Write the equation for the perpendicular bisector of the line segment connecting the points $(3,2)$ and $(-1,7)$ in the form $y = mx + b$.
Note: The perpendicular bisector of the line segment $\overline{AB}$ is the line that passes through the midpoint of $\overline{AB}$ and is perpendicular to $\overline{AB}$.

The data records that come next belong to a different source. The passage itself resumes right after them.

-- ==== Sys2Proof/Machine/Float.lean ====
section
/-! DEFINITION. Number formats and exact arithmetic (R108 to R133 without memory): floats as exact dyadics rounded
once, conversions, block formats, exp2, reciprocals, and the stamped word. Codes of formats and modes are those of
R94. -/

namespace Sys2Proof.Machine

/-- A floating-point format (R108): exponent bits, fraction bits, bias. -/
structure Fmt where
  eb : Nat
  mb : Nat
  bias : Nat
  deriving DecidableEq, Repr

def f32 : Fmt := ⟨8, 23, 127⟩
def f16 : Fmt := ⟨5, 10, 15⟩
def bf16 : Fmt := ⟨8, 7, 127⟩

/-- Canonical NaN, infinity and largest finite of a format (R108, R109), without sign. -/
def Fmt.nan (f : Fmt) : Nat := (2 ^ f.eb - 1) * 2 ^ f.mb + 2 ^ (f.mb - 1)
def Fmt.inf (f : Fmt) : Nat := (2 ^ f.eb - 1) * 2 ^ f.mb
def Fmt.big (f : Fmt) : Nat := f.inf - 1
def Fmt.sign (f : Fmt) (neg : Bool) : Nat := if neg then 2 ^ (f.eb + f.mb) else 0
/-- Exponent of the unit of the last place of a subnormal. -/
def Fmt.emin (f : Fmt) : Int := 1 - f.bias - f.mb

/-- An exact value: a NaN, an infinity, or ± m × 2^e, zero with a sign. -/
inductive FVal where
  | nan
  | inf (neg : Bool)
  | fin (neg : Bool) (m : Nat) (e : Int)
  deriving DecidableEq, Repr

/-- The value of an encoding (R108). -/
def Fmt.val (f : Fmt) (bits : Nat) : FVal :=
  let frac := bits % 2 ^ f.mb
  let ex := bits / 2 ^ f.mb % 2 ^ f.eb
  let neg := bits / 2 ^ (f.mb + f.eb) % 2 == 1
  if ex = 2 ^ f.eb - 1 then (if frac = 0 then .inf neg else .nan)
  else if ex = 0 then .fin neg frac f.emin
  else .fin neg (frac + 2 ^ f.mb) (f.emin + ex - 1)

/-- Rounding up of the magnitude: `sig` kept, `r` of `2^sh` discarded. -/
def roundsUp (mode : Nat) (neg : Bool) (sig r sh : Nat) : Bool :=
  match mode with
  | 1 => false
  | 2 => r != 0 && !neg
  | 3 => r != 0 && neg
  | _ => 2 ^ sh < 2 * r || (2 * r == 2 ^ sh && sig % 2 == 1)

/-- m × 2^e rounded to a multiple of 2^q, as that multiple. -/
def roundAt (mode : Nat) (neg : Bool) (m : Nat) (e q : Int) : Nat :=
  if q ≤ e then m * 2 ^ (e - q).toNat
  else
    let sh := (q - e).toNat
    let sig := m / 2 ^ sh
    if roundsUp mode neg sig (m % 2 ^ sh) sh then sig + 1 else sig

/-- The overflow result of a mode (R110). -/
def Fmt.overflow (f : Fmt) (mode : Nat) (neg : Bool) : Nat :=
  match mode with
  | 1 => f.big
  | 2 => if neg then f.big else f.inf
  | 3 => if neg then f.inf else f.big
  | _ => f.inf

/-- Round an exact value once into a format (R109, R110); subnormals are kept (R111). -/
def Fmt.round (f : Fmt) (mode : Nat) : FVal → Nat
  | .nan => f.nan
  | .inf neg => f.sign neg + f.inf
  | .fin neg m e =>
    if m = 0 then f.sign neg
    else
      let q : Int := max (e + (Nat.log2 m : Int) - (f.mb : Int)) f.emin
      let bits := (q - f.emin).toNat * 2 ^ f.mb + roundAt mode neg m e q
      f.sign neg + (if f.inf ≤ bits then f.overflow mode neg else bits)

/-- The sign of an exact value. -/
def FVal.neg? : FVal → Bool
  | .nan => false
  | .inf n => n
  | .fin n _ _ => n

def FVal.negate : FVal → FVal
  | .nan => .nan
  | .inf n => .inf (!n)
  | .fin n m e => .fin (!n) m e

def FVal.abs : FVal → FVal
  | .nan => .nan
  | .inf _ => .inf false
  | .fin _ m e => .fin false m e

def FVal.finite : FVal → Bool
  | .fin _ _ _ => true
  | _ => false

def FVal.isNan : FVal → Bool
  | .nan => true
  | _ => false

/-- A signed mantissa. -/
def signed (neg : Bool) (m : Nat) : Int := if neg then -(m : Int) else m

/-- The exact sum; the sign of a zero sum is that of R110 for the mode. -/
def FVal.add (mode : Nat) : FVal → FVal → FVal
  | .nan, _ => .nan
  | _, .nan => .nan
  | .inf a, .inf b => if a = b then .inf a else .nan
  | .inf a, .fin _ _ _ => .inf a
  | .fin _ _ _, .inf b => .inf b
  | .fin a m e, .fin b n d =>
    let q := min e d
    let z := signed a (m * 2 ^ (e - q).toNat) + signed b (n * 2 ^ (d - q).toNat)
    if z = 0 then .fin (if m = 0 ∧ n = 0 ∧ a = b then a else mode == 3) 0 q
    else .fin (z < 0) z.natAbs q

/-- The exact product. -/
def FVal.mul : FVal → FVal → FVal
  | .nan, _ => .nan
  | _, .nan => .nan
  | .inf a, .inf b => .inf (a != b)
  | .inf a, .fin b n _ => if n = 0 then .nan else .inf (a != b)
  | .fin a m _, .inf b => if m = 0 then .nan else .inf (a != b)
  | .fin a m e, .fin b n d => .fin (a != b) (m * n) (e + d)

/-- x + y × z, exact (R110: one rounding follows). -/
def FVal.fma (mode : Nat) (x y z : FVal) : FVal := FVal.add mode x (FVal.mul y z)

/-- Magnitudes compared exactly: m × 2^e < n × 2^d. -/
def magLt (m : Nat) (e : Int) (n : Nat) (d : Int) : Bool :=
  let q := min e d
  m * 2 ^ (e - q).toNat < n * 2 ^ (d - q).toNat

/-! ### f32 operations -/

def add32 (mode a b : Nat) : Nat := f32.round mode (FVal.add mode (f32.val a) (f32.val b))
def mul32 (a b : Nat) : Nat := f32.round 0 (FVal.mul (f32.val a) (f32.val b))
/-- Fma of R187: x + y × z rounded once by rne. -/
def fma32 (x y z : FVal) : FVal := f32.val (f32.round 0 (FVal.fma 0 x y z))

/-- A subnormal input of a flushing function is a zero of its sign (R111). -/
def flush32 (bits : Nat) : Nat := if bits / 2 ^ 23 % 256 = 0 then bits / 2 ^ 31 * 2 ^ 31 else bits

/-- Round.Ftz (R111). -/
def ftz : FVal → Nat
  | .nan => f32.nan
  | .inf neg => f32.sign neg + f32.inf
  | .fin neg m e =>
    if m = 0 then f32.sign neg
    else
      let q := e + (Nat.log2 m : Int) - 23
      let sig := roundAt 0 neg m e q
      if q + (Nat.log2 sig : Int) < -126 then f32.sign neg else f32.round 0 (.fin neg sig q)

/-- Sum of a list by pairs, the lower index always the left operand: one level of Sum.Tree (R123, R194). -/
def pairUp {α : Type} (f : α → α → α) : List α → List α
  | a :: b :: r => f a b :: pairUp f r
  | l => l

/-- Sum.Tree over a list of 2^k values. -/
def treeSum {α : Type} (f : α → α → α) (z : α) : Nat → List α → α
  | 0, l => l.headD z
  | n + 1, l => treeSum f z n (pairUp f l)

/-- The order of values with −0 below +0 (R183): a key that rises with the value; not for NaN. -/
def fkey (f : Fmt) (bits : Nat) : Int :=
  let mag := bits % 2 ^ (f.eb + f.mb)
  if bits / 2 ^ (f.eb + f.mb) % 2 = 1 then -(mag : Int) - 1 else mag
/-- The same order with −0 equal to +0 (R190). -/
def fkeyEq (f : Fmt) (bits : Nat) : Int :=
  signed (bits / 2 ^ (f.eb + f.mb) % 2 == 1) (bits % 2 ^ (f.eb + f.mb))

/-- Lesser and greater of two float encodings (R183). -/
def fmin (f : Fmt) (a b : Nat) : Nat :=
  if (f.val a).isNan || (f.val b).isNan then f.nan else if fkey f b < fkey f a then b else a
def fmax (f : Fmt) (a b : Nat) : Nat :=
  if (f.val a).isNan || (f.val b).isNan then f.nan else if fkey f a < fkey f b then b else a

/-! ### Integers -/

/-- The two's complement value of the low `w` bits. -/
def sInt (w n : Nat) : Int := let m := n % 2 ^ w; if 2 * m < 2 ^ w then m else (m : Int) - 2 ^ w
/-- The low `w` bits of an integer. -/
def wrapInt (w : Nat) (z : Int) : Nat := (z % (2 ^ w : Int)).toNat
def clampInt (lo hi z : Int) : Int := max lo (min hi z)

/-- An exact value rounded to an integer by a mode (R113); infinities and NaN are the caller's. -/
def roundInt (mode : Nat) (neg : Bool) (m : Nat) (e : Int) : Int := signed neg (roundAt mode neg m e 0)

To find the midpoint of the line segment connecting the points $(3,2)$ and $(-1,7)$, we average the $x$-coordinates and average the $y$-coordinates: $$\left(\frac{3+(-1)}{2},\frac{2+7}{2}\right)=(1,4.5).$$The slope of the line segment connecting these two points is $$\frac{7-2}{-1-3}=\frac{5}{-4}=-\frac{5}{4}.$$The negative reciprocal of $-\frac{5}{4}$ is $\frac{4}{5}$, so the slope of the perpendicular bisector is $\frac{4}{5}$. Since the line passes through the point $(1,4.5)$, an equation for the perpendicular bisector is $$y-4.5=\frac{4}{5}(x-1).$$We can write this in slope-intercept form: \begin{align*}
y-4.5&=\frac45(x-1)\\
y&=\frac45x-\frac45+\frac95\\
y&=\frac45x+\frac55\\
y&=\boxed{\frac45x+1}.
\end{align*}